Please output exactly the part of the records below that opens with the line containing "Alike (s.setTxState x)" and closes with the line containing "(askNow t).1 = (askNow", both lines included, and nothing else.

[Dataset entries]
============
/-! ### Updates that reach no byte array -/

theorem Alike.shape {s t : State} (h : Alike s t) : ∃ d1 d2 d3, t = { s with
    txb := { s.txb with data := d1 }, rxb := { s.rxb with data := d2 }, tx := { s.tx with payload := d3 } } :=
  ⟨_, _, _, h.same⟩

theorem Alike.update {s t : State} (h : Alike s t) (f : State → State) (hf : ∀ (x : State) d1 d2 d3, f { x with
    txb := { x.txb with data := d1 }, rxb := { x.rxb with data := d2 }, tx := { x.tx with payload := d3 } } =
    { f x with
      txb := { (f x).txb with data := d1 }, rxb := { (f x).rxb with data := d2 }, tx := { (f x).tx with payload := d3 } })
    (h1 : (f s).txb = s.txb) (h2 : (f s).rxb = s.rxb) (h3 : (f s).tx.payload = s.tx.payload)
    (h4 : (f s).tx.state = s.tx.state ∨ (f s).tx.state = .idle) (h5 : (f s).cfg.n = s.cfg.n) : Alike (f s) (f t) := by
  obtain ⟨d1, d2, d3, rfl⟩ := h.shape
  rw [hf s d1 d2 d3]
  refine ⟨rfl, by rw [h1]; exact h.txbSlide, by rw [h2]; exact h.rxbSlide, ?_, ?_, ?_⟩
  · simp only [h1]; exact h.txbHeld
  · simp only [h2]; exact h.rxbHeld
  · intro hs
    simp only [h3, h5]
    apply h.payload
    rcases h4 with h4 | h4
    · rwa [← h4]
    · exact absurd h4 hs

theorem Alike.env {s t : State} (h : Alike s t) : t.env = s.env := by rw [h.same]
theorem Alike.cfg {s t : State} (h : Alike s t) : t.cfg = s.cfg := by rw [h.same]
theorem Alike.arb {s t : State} (h : Alike s t) : t.arb = s.arb := by rw [h.same]
theorem Alike.rx {s t : State} (h : Alike s t) : t.rx = s.rx := by rw [h.same]
theorem Alike.err {s t : State} (h : Alike s t) : t.err = s.err := by rw [h.same]
theorem Alike.counters {s t : State} (h : Alike s t) : t.counters = s.counters := by rw [h.same]
theorem Alike.params {s t : State} (h : Alike s t) : t.params = s.params := by rw [h.same]
theorem Alike.host {s t : State} (h : Alike s t) : t.host = s.host := by rw [h.same]
theorem Alike.coreState {s t : State} (h : Alike s t) : t.coreState = s.coreState := by rw [h.same]
theorem Alike.txState {s t : State} (h : Alike s t) : t.tx.state = s.tx.state := by rw [h.same]
theorem Alike.txPos {s t : State} (h : Alike s t) : t.tx.pos = s.tx.pos := by rw [h.same]
theorem Alike.tFill {s t : State} (h : Alike s t) : t.tx.tFill = s.tx.tFill := by rw [h.same]
theorem Alike.tWait {s t : State} (h : Alike s t) : t.tx.tWait = s.tx.tWait := by rw [h.same]
theorem Alike.txbPending {s t : State} (h : Alike s t) : t.txb.pending = s.txb.pending := by rw [h.same]
theorem Alike.rxbPending {s t : State} (h : Alike s t) : t.rxb.pending = s.rxb.pending := by rw [h.same]

theorem Alike.setEnv {s t : State} (h : Alike s t) (x : Environment) : Alike (s.setEnv x) (t.setEnv x) :=
  h.update (·.setEnv x) (fun _ _ _ _ => rfl) rfl rfl rfl (.inl rfl) rfl
theorem Alike.setErr {s t : State} (h : Alike s t) (x : BitVec 10) : Alike (s.setErr x) (t.setErr x) :=
  h.update (·.setErr x) (fun _ _ _ _ => rfl) rfl rfl rfl (.inl rfl) rfl
theorem Alike.setCounters {s t : State} (h : Alike s t) (x : Counters) : Alike (s.setCounters x) (t.setCounters x) :=
  h.update (·.setCounters x) (fun _ _ _ _ => rfl) rfl rfl rfl (.inl rfl) rfl
theorem Alike.setArb {s t : State} (h : Alike s t) (x : ModeArbiter) : Alike (s.setArb x) (t.setArb x) :=
  h.update (·.setArb x) (fun _ _ _ _ => rfl) rfl rfl rfl (.inl rfl) rfl
theorem Alike.setRx {s t : State} (h : Alike s t) (x : RxDeframer) : Alike (s.setRx x) (t.setRx x) :=
  h.update (·.setRx x) (fun _ _ _ _ => rfl) rfl rfl rfl (.inl rfl) rfl
theorem Alike.setHost {s t : State} (h : Alike s t) (x : HostPort) : Alike (s.setHost x) (t.setHost x) :=
  h.update (·.setHost x) (fun _ _ _ _ => rfl) rfl rfl rfl (.inl rfl) rfl
theorem Alike.setCoreState {s t : State} (h : Alike s t) (x : CoreState) : Alike (s.setCoreState x) (t.setCoreState x) :=
  h.update (·.setCoreState x) (fun _ _ _ _ => rfl) rfl rfl rfl (.inl rfl) rfl
theorem Alike.setTFill {s t : State} (h : Alike s t) (x : Word) : Alike (s.setTFill x) (t.setTFill x) :=
  h.update (·.setTFill x) (fun _ _ _ _ => rfl) rfl rfl rfl (.inl rfl) rfl
theorem Alike.setTWait {s t : State} (h : Alike s t) (x : Word) : Alike (s.setTWait x) (t.setTWait x) :=
  h.update (·.setTWait x) (fun _ _ _ _ => rfl) rfl rfl rfl (.inl rfl) rfl
theorem Alike.setTxPos {s t : State} (h : Alike s t) (x : Pos) : Alike (s.setTxPos x) (t.setTxPos x) :=
  h.update (·.setTxPos x) (fun _ _ _ _ => rfl) rfl rfl rfl (.inl rfl) rfl
theorem Alike.setTxIdle {s t : State} (h : Alike s t) : Alike (s.setTxState .idle) (t.setTxState .idle) :=
  h.update (·.setTxState .idle) (fun _ _ _ _ => rfl) rfl rfl rfl (.inr rfl) rfl

/-- Entering another transmit state with a committed frame. -/
theorem AlikeFrame.setTxState {s t : State} (h : AlikeFrame s t) (x : TxState) :
    Alike (s.setTxState x) (t.setTxState x) := by
  obtain ⟨h, hp⟩ := h
  obtain ⟨d1, d2, d3, rfl⟩ := h.shape
  exact ⟨rfl, h.txbSlide, h.rxbSlide, h.txbHeld, h.rxbHeld, fun _ => hp⟩

theorem Alike.frame {s t : State} (h : Alike s t) (hs : s.tx.state ≠ .idle) : AlikeFrame s t := ⟨h, h.payload hs⟩

theorem Alike.raise {s t : State} (h : Alike s t) (c : Cause) : Alike (raise c s) (raise c t) := by
  unfold Machine.raise
  rw [h.err, h.counters]
  exact (h.setErr _).setCounters _

theorem Alike.act {s t : State} (h : Alike s t) (e : Event) : Alike (act e s) (act e t) := by
  unfold Machine.act; rw [h.env]; exact h.setEnv _

theorem Alike.askFlag {s t : State} (h : Alike s t) (e : Bool → Event) :
    (askFlag e t).1 = (askFlag e s).1 ∧ Alike (askFlag e s).2 (askFlag e t).2 := by
  unfold Machine.askFlag; rw [h.env]; exact ⟨rfl, h.setEnv _⟩

theorem Alike.askByte {s t : State} (h : Alike s t) (e : Byte → Event) :
    (askByte e t).1 = (askByte e s).1 ∧ Alike (askByte e s).2 (askByte e t).2 := by
  unfold Machine.askByte; rw [h.env]; exact ⟨rfl, h.setEnv _⟩

theorem Alike.askNow {s t : State} (h : Alike s t) :
    (askNow t).1 = (askNow s).1 ∧ Alike (askNow s).2 (askNow t).2 := by
  unfold Machine.askNow; rw [h.env]; exact ⟨rfl, h.setEnv _⟩

theorem Alike.respond {s t : State} (h : Alike s t) (st : Status) (d : Word) :
    Alike (respond st d s) (respond st d t) := by
  unfold Machine.respond; rw [h.host]; exact h.setHost _

/-! ### The buffers -/

/-- The facts of one buffer. -/
theorem Alike.buffer {s t : State} (h : Alike s t) (b : Buf) : ∃ d, t.buf b = { s.buf b with data := d } ∧
    (s.buf b).writePos = (s.buf b).pending ∧ (t.buf b).held = (s.buf b).held ∧ t.depthMax b = s.depthMax b ∧
    t.capacity b = s.capacity b := by
  obtain ⟨d1, d2, d3, rfl⟩ := h.shape
  cases b
  · exact ⟨d1, rfl, h.txbSlide, h.txbHeld, rfl, rfl⟩
  · exact ⟨d2, rfl, h.rxbSlide, h.rxbHeld, rfl, rfl⟩

/-- A new record for one buffer, the same but for bytes not held. -/
theorem Alike.setBuf {s t : State} (h : Alike s t) (b : Buf) {r q : StreamBuffer} (h1 : q.writePos = r.writePos)
    (h2 : q.pending = r.pending) (h3 : r.writePos = r.pending) (h4 : q.held = r.held) :
    Alike (s.setBuf b r) (t.setBuf b q) := by
  obtain ⟨d1, d2, d3, rfl⟩ := h.shape
  obtain ⟨qd, qw, qp⟩ := q
  simp only at h1 h2
  subst h1 h2
  cases b
  · exact ⟨rfl, h3, h.rxbSlide, h4, h.rxbHeld, h.payload⟩
  · exact ⟨rfl, h.txbSlide, h3, h.txbHeld, h4, h.payload⟩

theorem Alike.sbTake {s t : State} (h : Alike s t) (b : Buf) (n : Count) :
    OutcomeRel AlikePair (sbTake b n s) (sbTake b n t) := by
  obtain ⟨d, hb, hs, hh, hd, -⟩ := h.buffer b
  unfold Machine.sbTake
  simp only [hd]
  rw [hb] at hh ⊢
  simp only
  split
  · rfl
  · rename_i hn
    split
    · rfl
    · have hle : n.toNat ≤ (s.buf b).pending.toNat := by rw [BitVec.lt_def] at hn; omega
      have hsub : ((s.buf b).pending - n).toNat = (s.buf b).pending.toNat - n.toNat :=
        BitVec.toNat_sub_of_le (by rw [BitVec.le_def]; omega)
      simp only [StreamBuffer.held] at hh
      refine ⟨?_, h.setBuf b rfl rfl rfl ?_⟩
      · simp only
        rw [Memory.prefixBytes_take _ _ _ hle, Memory.prefixBytes_take d _ _ hle, hh]
      · simp only [StreamBuffer.held]
        rw [hsub, Memory.prefixBytes_shiftDown, Memory.prefixBytes_shiftDown, hh]

theorem Alike.sbConsume {s t : State} (h : Alike s t) (b : Buf) (n : Count) :
    OutcomeRel Alike (sbConsume b n s) (sbConsume b n t) :=
  (h.sbTake b n).andThen fun _ _ k => k.2

theorem Alike.sbStore {s t : State} (h : Alike s t) (b : Buf) (x : Byte) :
    OutcomeRel Alike (sbStore b x s) (sbStore b x t) := by
  obtain ⟨d, hb, hs, hh, hd, -⟩ := h.buffer b
  unfold Machine.sbStore
  simp only [hd]
  rw [hb] at hh ⊢
  simp only
  split
  · rename_i hlt
    have hadd : ((s.buf b).pending + 1).toNat = (s.buf b).pending.toNat + 1 := by
      rw [hs, BitVec.lt_def] at hlt
      have := (s.depthMax b).isLt
      rw [BitVec.toNat_add]; simp; omega
    simp only [StreamBuffer.held] at hh
    refine h.setBuf b rfl rfl (by rw [hs]) ?_
    simp only [StreamBuffer.held]
    rw [hadd, hs, Memory.prefixBytes_write_end, Memory.prefixBytes_write_end, hh]
  · rfl

theorem Alike.sbAppend {s t : State} (h : Alike s t) (b : Buf) (x : Byte) :
    OutcomeRel AlikePair (sbAppend b x s) (sbAppend b x t) := by
  obtain ⟨d, hb, hs, hh, hd, hc⟩ := h.buffer b
  have hp : (t.buf b).pending = (s.buf b).pending := by rw [hb]
  unfold Machine.sbAppend
  simp only [hp, hc]
  split
  · exact (h.sbStore b x).andThen fun _ _ k => ⟨rfl, k⟩
  · simp only [raise_cfg, h.cfg]
    split
    · exact ⟨rfl, h.raise _⟩
    · exact ⟨rfl, h.raise _⟩
    · exact ((h.raise _).sbConsume b 1).andThen fun _ _ k => (k.sbStore b x).andThen fun _ _ k2 => ⟨rfl, k2⟩
    · rfl

theorem Alike.sbFillLoop (now : Word) (left : Nat) {s t : State} (h : Alike s t) :
    OutcomeRel Alike (sbFillLoop now left s) (sbFillLoop now left t) := by
  induction left generalizing s t with
  | zero =>
    obtain ⟨h1, h2⟩ := h.askFlag .srcValid
    unfold Machine.sbFillLoop
    simp only [askSrcValid, h1, h2.txbPending, h2.cfg]
    exact .ite (fun _ => h2) fun _ => .ite (fun _ => (h2.act _).raise _) fun _ => h2
  | succ left ih =>
    obtain ⟨h1, h2⟩ := h.askFlag .srcValid
    obtain ⟨h3, h4⟩ := h2.askByte .srcData
    unfold Machine.sbFillLoop
    simp only [askSrcValid, h1, h2.txbPending, h2.cfg]
    refine .ite (fun _ => h2) fun _ => .ite (fun _ => (h2.act _).raise _) fun _ => ?_
    have h5 := h4.act .srcTake
    simp only [askSrcData, doSrcTake, h3, h5.txbPending]
    refine (h5.sbAppend .txb _).andThen fun a b k => ih ?_
    rw [k.1]
    exact .branch (fun _ => k.2.setTFill _) fun _ => k.2

theorem Alike.sbDeliverLoop (left : Nat) {s t : State} (h : Alike s t) :
    OutcomeRel Alike (sbDeliverLoop left s) (sbDeliverLoop left t) := by
  induction left generalizing s t with
  | zero => exact h
  | succ left ih =>
    obtain ⟨h1, h2⟩ := h.askFlag .sinkReady
    unfold Machine.sbDeliverLoop
    simp only [askSinkReady, h1]
    refine .ite (fun _ => (h2.sbTake .rxb 1).andThen fun a b k => ih ?_) fun _ => h2
    rw [k.1]
    exact k.2.act _

theorem Alike.requestMode {s t : State} (h : Alike s t) (m : RadioMode) (now : Word) :
    OutcomeRel Alike (requestMode m now s) (requestMode m now t) := by
  unfold Machine.requestMode
  simp only [h.arb]
  split
  · exact (h.act _).setArb _
  · rfl

theorem Alike.modePoll {s t : State} (h : Alike s t) (now : Word) : Alike (modePoll now s) (modePoll now t) := by
  unfold Machine.modePoll modeTimeoutCheck
  obtain ⟨h1, h2⟩ := h.askFlag .radioModeReady
  simp only [h.arb, askModeReady, h1, h2.cfg, h2.arb]
  exact .branch (fun _ => .branch (fun _ => h2.setArb _) fun _ =>
    .branch (fun _ => ((h2.raise _).act _).setArb _) fun _ => h2) fun _ => h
============
--- The answer ---
    Alike (s.setTxState x) (t.setTxState x) := by
  obtain ⟨h, hp⟩ := h
  obtain ⟨d1, d2, d3, rfl⟩ := h.shape
  exact ⟨rfl, h.txbSlide, h.rxbSlide, h.txbHeld, h.rxbHeld, fun _ => hp⟩

theorem Alike.frame {s t : State} (h : Alike s t) (hs : s.tx.state ≠ .idle) : AlikeFrame s t := ⟨h, h.payload hs⟩

theorem Alike.raise {s t : State} (h : Alike s t) (c : Cause) : Alike (raise c s) (raise c t) := by
  unfold Machine.raise
  rw [h.err, h.counters]
  exact (h.setErr _).setCounters _

theorem Alike.act {s t : State} (h : Alike s t) (e : Event) : Alike (act e s) (act e t) := by
  unfold Machine.act; rw [h.env]; exact h.setEnv _

theorem Alike.askFlag {s t : State} (h : Alike s t) (e : Bool → Event) :
    (askFlag e t).1 = (askFlag e s).1 ∧ Alike (askFlag e s).2 (askFlag e t).2 := by
  unfold Machine.askFlag; rw [h.env]; exact ⟨rfl, h.setEnv _⟩

theorem Alike.askByte {s t : State} (h : Alike s t) (e : Byte → Event) :
    (askByte e t).1 = (askByte e s).1 ∧ Alike (askByte e s).2 (askByte e t).2 := by
  unfold Machine.askByte; rw [h.env]; exact ⟨rfl, h.setEnv _⟩

theorem Alike.askNow {s t : State} (h : Alike s t) :
    (askNow t).1 = (askNow s).1 ∧ Alike (askNow s).2 (askNow t).2 := by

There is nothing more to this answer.